FI80296B - FOERFARANDE FOER PAOFOERANDE AV ETT OEVERDRAG I SYNNERHET PAO SKAERVERKTYG. - Google Patents

Description

1 80296

The present invention relates generally to the treatment of metal, and more particularly to the application of coatings.

Current trends in metalworking require high-strength, wear-resistant, and less expensive materials to make tools.

However, further modification of the compositions of the tool materials does not substantially improve their physical and mechanical properties. The difficulty can thus be solved by more advanced methods for applying difficult-to-melt and wear-resistant coatings.

A method is known for applying coatings to a substrate of carbonaceous material by evaporating the carbide-forming material in vacuo, heating the substrate work surface and doping the carbide-forming material thereon until the coating is formed (cf. 20 VI Kostikov and JA Shesternev "Plazmennye pokrytia", Metallurgy Publish, page 24). According to the method, the evaporation of the carbide-forming material and the heating of the substrate work surface are performed thermally.

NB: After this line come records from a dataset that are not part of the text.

-- ==== Sys2Proof/Laws/Run.lean ====
section
/-! SUPPORT. What the end of a run can be. -/

namespace Sys2Proof.Machine

theorem runToEnd_of_ended {s : State} {taken : Nat} (h : s.ended taken = true) (fuel : Nat) :
    s.runToEnd taken fuel = some (.next s) := by
  cases fuel <;> simp [State.runToEnd, h]

/-- A run that answers a next state is over there, after the steps taken to it. -/
theorem runToEnd_eq_next {fuel : Nat} {t : State} : ∀ {s : State} {taken : Nat},
    s.runToEnd taken fuel = some (.next t) → ∃ n, n ≤ fuel ∧ t.ended (taken + n) = true := by
  induction fuel with
  | zero =>
    intro s taken h
    by_cases he : s.ended taken = true
    · rw [runToEnd_of_ended he] at h; cases h; exact ⟨0, Nat.le_refl _, he⟩
    · simp [State.runToEnd, he] at h
  | succ fuel ih =>
    intro s taken h
    by_cases he : s.ended taken = true
    · rw [runToEnd_of_ended he] at h; cases h; exact ⟨0, Nat.zero_le _, he⟩
    · simp only [State.runToEnd, he] at h
      cases hs : step s with
      | next u =>
        obtain ⟨n, hn, ht⟩ := ih (by simpa [hs] using h)
        exact ⟨n + 1, by omega, by rwa [show taken + (n + 1) = taken + 1 + n by omega]⟩
      | fault r => simp [hs] at h
      | refused r => simp [hs] at h

end Sys2Proof.Machine
end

One disadvantage of the above method is that the treatment of the carbide formation of the volatile material with the carbon of the substrate takes place at a temperature of 1,000 to 1,600 ° C, which complicates the formation of the coating.

A further disadvantage of the method is that the volatile material is not able to react completely with the carbon of the substrate material, which degrades the quality of the coating formed.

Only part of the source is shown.